**WHAT YOU SHOULD DO:** For each line below, check whether "engMoves" is present. Report how many lines have it, nothing else.

**DATASET ENTRIES:**
* * * *

/-- A source byte that the same command also writes: what is read there is undefined (R388, R10). -/
def State.freeWhereWritten (s : State) (written : List Span) (ss : List Span) (bs : List Byte) : State × List Byte :=
  if ss.any fun p => written.any fun w => s.spansMeet p w then
    let d := s.drawBytes bs.length
    let locs := ss.flatMap s.locs
    (d.2, ((bs.zip d.1).zip locs).map fun q =>
      if written.any (fun w => decide (s.loc w ≤ q.2 ∧ q.2 < s.loc w + w.len)) then q.1.2 else q.1.1)
  else (s, bs)

/-- One transfer: the bytes that both sides admit are moved. -/
def State.engMove (s : State) (j : Job) (written : List Span) (m : Move) : Eng Unit :=
  match m.src with
  | .bytes bs => s.engStore j m.dst bs
  | .at_ a =>
    let rs := s.engSpans j .engRead a m.len
    let ws := s.engSpans j .engWrite m.dst m.len
    let n := min rs.2.1 ws.2.1
    let why := if rs.2.1 < m.len ∧ rs.2.1 ≤ ws.2.1 then rs.2.2 else ws.2.2
    let cut := fun (ss : List Span) => cutSpans ss 0 n
    match s.engRead j a (cut rs.1) with
    | .ok s' bs =>
      let fr := s'.freeWhereWritten written (cut rs.1) bs
      match fr.1.engWrite j m.dst (cut ws.1) fr.2 with
      | .ok s' _ =>
        let s' := (s'.jobBytes j n).jobUsed j
        match why with
        | none => .ok s' ()
        | some d => .stop s' (denyStatus d)
      | e => e
    | .stop s' d => .stop s' d
    | .wait w => .wait w
    | .dead s' v => .dead s' v

/-- Performs moves in order until one must wait; the count tells how many are done. -/
def State.engMoves (s : State) (j : Job) (written : List Span) (done : Nat) : List Move → Eng Nat
  | [] => .ok s done
  | m :: ms =>
    match s.engMove j written m with
    | .ok s' _ => s'.engMoves j written (done + 1) ms
    | .wait w => .ok (s.engWait j w) done
    | .stop s' d => .stop s' d
    | .dead s' v => .dead s' v

/-- Index tuples of a CPY in order, dimension 1 fastest, as source and destination offsets. -/
def cpyOffsets : List (Nat × Int × Int) → List (Int × Int)
  | [] => [(0, 0)]
  | (n, a, b) :: ds => (cpyOffsets ds).flatMap fun o => (List.range n).map fun (i : Nat) => (o.1 + (i : Int) * a, o.2 + (i : Int) * b)

def moveFuel (n : Nat) : Nat := n / 128 + 2

def cpyMoves (r : List Word) : List Move :=
  let n := recFld r 3 0 32
  (cpyOffsets (cpyDims r)).flatMap fun o =>
    Move.cut { src := .at_ (recWord r 1 + BitVec.ofInt 64 o.1), dst := recWord r 2 + BitVec.ofInt 64 o.2, len := n } (moveFuel n)

def fillMoves (r : List Word) : List Move :=
  let n := recFld r 2 0 33
  let pat := wordBytes (recWord r 3)
  Move.cut { src := .bytes ((List.range n).map fun i => pat.getD (i % 8) 0), dst := recWord r 1, len := n } (moveFuel n)

/-- Moves of row `n` of a gather or scatter with index `x`. -/
def rowMoves (gather : Bool) (r : List Word) (n x : Nat) (ones : Bool) : List Move :=
  let len := recFld r 4 16 24
  let str := recFld r 5 0 40
  let near := BitVec.ofNat 64 (n * len)
  let far := BitVec.ofNat 64 (x * str)
  if ones then (if gather then Move.cut { src := .bytes (zeroBytes len), dst := recWord r 2 + near, len := len } (moveFuel len) else [])
  else
    Move.cut
      { src := .at_ (recWord r 1 + if gather then far else near), dst := recWord r 2 + if gather then near else far, len := len } (moveFuel len)

/-- Bytes a list of moves writes, as far as the checks admit them. -/
def State.movesWritten (s : State) (j : Job) (ms : List Move) : List Span := ms.flatMap fun m => (s.engSpans j .engWrite m.dst m.len).1

/-! ### Arbitration (R225, R376, R377, R384) -/

/-- The record whose turn it is. -/
def Job.cmd (j : Job) : Option (List Word) := if j.ended.isSome then none else j.recs[j.next]?

/-- The cycle of a stamp: none for an unstamped step; some none when it lay before the `JEND`. -/
def Job.stampAt (j : Job) : Option (Option Nat) :=
  match j.cmd with
  | none => none
  | some r =>
    let t := recStamp r
    if t = 0 ∨ (recOp r = 0x14 ∧ j.sub % 64 ≠ 0) then none
    else
      let d := (t + 2 ^ 40 - j.at_ % 2 ^ 40) % 2 ^ 40
      some (if d < 2 ^ 39 then some (j.at_ + d) else none)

* * * *

**FINAL ANSWER:** 2